_Assignment_
Using the records below, repeat exactly the lines from the one holding "abbrev portMaxN : Nat := 32" through the one holding "abbrev fillSym : Sym := 0", both ends included, and no others.

_Given records_
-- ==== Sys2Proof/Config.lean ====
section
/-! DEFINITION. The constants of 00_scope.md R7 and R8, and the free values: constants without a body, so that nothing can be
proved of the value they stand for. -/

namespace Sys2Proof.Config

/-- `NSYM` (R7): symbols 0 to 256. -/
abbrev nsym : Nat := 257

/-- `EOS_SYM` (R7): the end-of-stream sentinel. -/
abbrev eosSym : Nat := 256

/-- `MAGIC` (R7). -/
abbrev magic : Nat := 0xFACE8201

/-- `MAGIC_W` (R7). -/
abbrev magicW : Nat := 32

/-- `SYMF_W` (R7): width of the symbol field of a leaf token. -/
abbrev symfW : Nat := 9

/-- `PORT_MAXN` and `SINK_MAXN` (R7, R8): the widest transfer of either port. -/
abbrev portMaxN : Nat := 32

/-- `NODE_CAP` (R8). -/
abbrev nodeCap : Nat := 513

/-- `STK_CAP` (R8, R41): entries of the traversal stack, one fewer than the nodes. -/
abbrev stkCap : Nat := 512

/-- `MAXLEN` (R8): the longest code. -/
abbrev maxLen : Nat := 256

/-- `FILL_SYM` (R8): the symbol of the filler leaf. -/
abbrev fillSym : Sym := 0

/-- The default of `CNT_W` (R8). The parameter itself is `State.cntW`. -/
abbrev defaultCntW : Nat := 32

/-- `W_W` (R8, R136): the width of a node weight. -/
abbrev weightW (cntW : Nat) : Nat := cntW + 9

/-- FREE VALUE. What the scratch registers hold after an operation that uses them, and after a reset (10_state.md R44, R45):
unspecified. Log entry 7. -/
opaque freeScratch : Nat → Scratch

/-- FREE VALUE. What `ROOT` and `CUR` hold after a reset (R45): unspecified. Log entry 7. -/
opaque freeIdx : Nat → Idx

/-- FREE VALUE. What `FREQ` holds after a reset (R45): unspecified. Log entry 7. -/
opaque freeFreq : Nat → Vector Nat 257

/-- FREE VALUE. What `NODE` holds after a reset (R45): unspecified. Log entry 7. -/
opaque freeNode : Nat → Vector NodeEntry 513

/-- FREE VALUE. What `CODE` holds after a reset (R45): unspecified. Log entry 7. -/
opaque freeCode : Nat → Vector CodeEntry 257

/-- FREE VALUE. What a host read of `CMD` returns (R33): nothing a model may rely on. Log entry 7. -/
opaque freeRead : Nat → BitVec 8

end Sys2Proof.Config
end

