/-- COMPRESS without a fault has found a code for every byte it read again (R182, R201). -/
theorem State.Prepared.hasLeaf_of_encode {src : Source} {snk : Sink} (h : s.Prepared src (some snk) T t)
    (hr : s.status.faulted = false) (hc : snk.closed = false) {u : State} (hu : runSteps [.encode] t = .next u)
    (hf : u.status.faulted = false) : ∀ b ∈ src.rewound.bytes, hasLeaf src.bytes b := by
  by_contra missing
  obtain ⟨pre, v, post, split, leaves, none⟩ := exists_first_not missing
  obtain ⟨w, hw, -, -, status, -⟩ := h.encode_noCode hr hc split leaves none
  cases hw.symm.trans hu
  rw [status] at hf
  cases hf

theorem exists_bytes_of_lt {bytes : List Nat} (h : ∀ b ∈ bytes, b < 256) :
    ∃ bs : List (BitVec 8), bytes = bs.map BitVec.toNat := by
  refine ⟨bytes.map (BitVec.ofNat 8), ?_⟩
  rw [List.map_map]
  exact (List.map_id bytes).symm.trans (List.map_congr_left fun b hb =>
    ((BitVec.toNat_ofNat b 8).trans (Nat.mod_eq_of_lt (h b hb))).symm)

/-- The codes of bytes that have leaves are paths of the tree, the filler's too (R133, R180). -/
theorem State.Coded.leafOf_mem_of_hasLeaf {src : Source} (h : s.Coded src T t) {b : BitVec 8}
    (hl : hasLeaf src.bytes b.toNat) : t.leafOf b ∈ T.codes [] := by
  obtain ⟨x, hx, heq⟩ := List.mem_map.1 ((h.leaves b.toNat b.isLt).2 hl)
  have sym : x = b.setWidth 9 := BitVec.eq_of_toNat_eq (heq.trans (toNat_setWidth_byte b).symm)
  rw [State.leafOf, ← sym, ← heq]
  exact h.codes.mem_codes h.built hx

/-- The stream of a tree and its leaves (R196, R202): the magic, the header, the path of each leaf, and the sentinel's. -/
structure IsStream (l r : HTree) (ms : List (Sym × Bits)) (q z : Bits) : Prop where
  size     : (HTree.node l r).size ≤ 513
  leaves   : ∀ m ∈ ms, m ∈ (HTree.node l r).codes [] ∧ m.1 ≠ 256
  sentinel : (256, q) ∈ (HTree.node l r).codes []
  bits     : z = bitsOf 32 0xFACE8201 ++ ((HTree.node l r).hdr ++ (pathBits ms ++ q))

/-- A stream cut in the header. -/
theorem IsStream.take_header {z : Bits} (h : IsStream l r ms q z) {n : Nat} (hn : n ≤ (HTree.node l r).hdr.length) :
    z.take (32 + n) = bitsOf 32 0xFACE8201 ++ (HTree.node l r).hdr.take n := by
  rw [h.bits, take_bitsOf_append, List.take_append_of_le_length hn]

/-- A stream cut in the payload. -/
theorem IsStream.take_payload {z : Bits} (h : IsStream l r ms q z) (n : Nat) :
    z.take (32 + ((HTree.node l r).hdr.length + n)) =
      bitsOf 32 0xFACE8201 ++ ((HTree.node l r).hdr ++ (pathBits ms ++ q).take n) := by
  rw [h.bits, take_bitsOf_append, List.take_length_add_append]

==

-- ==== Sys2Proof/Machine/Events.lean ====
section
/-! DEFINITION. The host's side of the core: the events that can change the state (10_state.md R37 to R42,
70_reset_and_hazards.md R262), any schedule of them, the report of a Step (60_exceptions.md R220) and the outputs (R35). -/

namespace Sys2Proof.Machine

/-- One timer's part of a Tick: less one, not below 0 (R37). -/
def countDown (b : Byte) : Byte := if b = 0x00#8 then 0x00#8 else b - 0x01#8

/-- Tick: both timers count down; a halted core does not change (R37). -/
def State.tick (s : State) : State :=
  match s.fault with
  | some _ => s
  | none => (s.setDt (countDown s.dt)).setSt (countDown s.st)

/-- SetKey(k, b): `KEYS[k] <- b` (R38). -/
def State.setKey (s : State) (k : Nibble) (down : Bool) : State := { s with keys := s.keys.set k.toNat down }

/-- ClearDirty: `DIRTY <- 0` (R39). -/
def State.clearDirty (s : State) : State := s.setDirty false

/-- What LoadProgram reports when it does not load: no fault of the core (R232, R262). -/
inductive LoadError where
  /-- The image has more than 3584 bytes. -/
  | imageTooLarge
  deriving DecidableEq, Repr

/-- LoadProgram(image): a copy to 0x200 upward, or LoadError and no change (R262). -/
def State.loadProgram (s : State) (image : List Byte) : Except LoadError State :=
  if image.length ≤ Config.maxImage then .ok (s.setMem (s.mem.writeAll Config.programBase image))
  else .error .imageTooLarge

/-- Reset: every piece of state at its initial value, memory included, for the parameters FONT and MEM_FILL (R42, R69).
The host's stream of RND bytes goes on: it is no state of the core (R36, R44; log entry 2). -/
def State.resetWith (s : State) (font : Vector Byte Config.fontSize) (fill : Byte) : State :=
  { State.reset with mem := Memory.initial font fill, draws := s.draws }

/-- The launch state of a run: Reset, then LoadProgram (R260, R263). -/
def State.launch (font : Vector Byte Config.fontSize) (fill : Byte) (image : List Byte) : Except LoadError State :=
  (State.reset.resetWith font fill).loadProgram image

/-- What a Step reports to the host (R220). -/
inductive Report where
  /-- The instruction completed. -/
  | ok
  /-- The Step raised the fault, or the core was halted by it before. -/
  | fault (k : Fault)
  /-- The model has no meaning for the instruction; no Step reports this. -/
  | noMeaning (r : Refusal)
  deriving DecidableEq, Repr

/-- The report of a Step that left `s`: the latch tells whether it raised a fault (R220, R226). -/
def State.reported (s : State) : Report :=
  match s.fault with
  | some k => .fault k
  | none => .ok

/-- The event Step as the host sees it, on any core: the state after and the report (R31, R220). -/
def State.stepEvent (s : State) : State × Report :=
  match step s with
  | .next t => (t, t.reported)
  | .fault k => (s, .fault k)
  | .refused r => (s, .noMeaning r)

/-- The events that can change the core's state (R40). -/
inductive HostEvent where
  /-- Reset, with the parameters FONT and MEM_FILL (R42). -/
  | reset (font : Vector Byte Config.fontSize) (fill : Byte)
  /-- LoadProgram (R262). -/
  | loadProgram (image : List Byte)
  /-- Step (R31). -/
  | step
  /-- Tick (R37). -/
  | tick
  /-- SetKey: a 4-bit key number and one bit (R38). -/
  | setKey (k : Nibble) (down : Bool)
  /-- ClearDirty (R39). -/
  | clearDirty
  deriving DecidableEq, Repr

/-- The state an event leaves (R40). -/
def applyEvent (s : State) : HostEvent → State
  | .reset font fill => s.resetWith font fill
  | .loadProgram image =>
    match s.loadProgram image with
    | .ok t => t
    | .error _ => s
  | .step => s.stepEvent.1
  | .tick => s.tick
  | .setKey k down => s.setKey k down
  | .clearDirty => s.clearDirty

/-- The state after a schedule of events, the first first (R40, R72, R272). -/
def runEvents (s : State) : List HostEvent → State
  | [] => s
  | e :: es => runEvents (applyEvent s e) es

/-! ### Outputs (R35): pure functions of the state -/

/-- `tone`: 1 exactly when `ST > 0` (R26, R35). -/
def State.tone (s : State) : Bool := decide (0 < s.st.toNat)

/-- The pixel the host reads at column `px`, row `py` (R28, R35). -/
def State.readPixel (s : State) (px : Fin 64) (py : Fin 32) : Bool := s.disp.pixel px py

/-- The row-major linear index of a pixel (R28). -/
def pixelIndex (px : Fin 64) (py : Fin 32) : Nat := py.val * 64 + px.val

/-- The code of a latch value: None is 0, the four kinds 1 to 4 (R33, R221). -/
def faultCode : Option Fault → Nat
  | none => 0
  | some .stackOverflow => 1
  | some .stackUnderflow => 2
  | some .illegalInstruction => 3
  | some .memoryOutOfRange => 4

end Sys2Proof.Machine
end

_Exercise output_
abbrev portMaxN : Nat := 32

/-- `NODE_CAP` (R8). -/
abbrev nodeCap : Nat := 513

/-- `STK_CAP` (R8, R41): entries of the traversal stack, one fewer than the nodes. -/
abbrev stkCap : Nat := 512

/-- `MAXLEN` (R8): the longest code. -/
abbrev maxLen : Nat := 256

/-- `FILL_SYM` (R8): the symbol of the filler leaf. -/
abbrev fillSym : Sym := 0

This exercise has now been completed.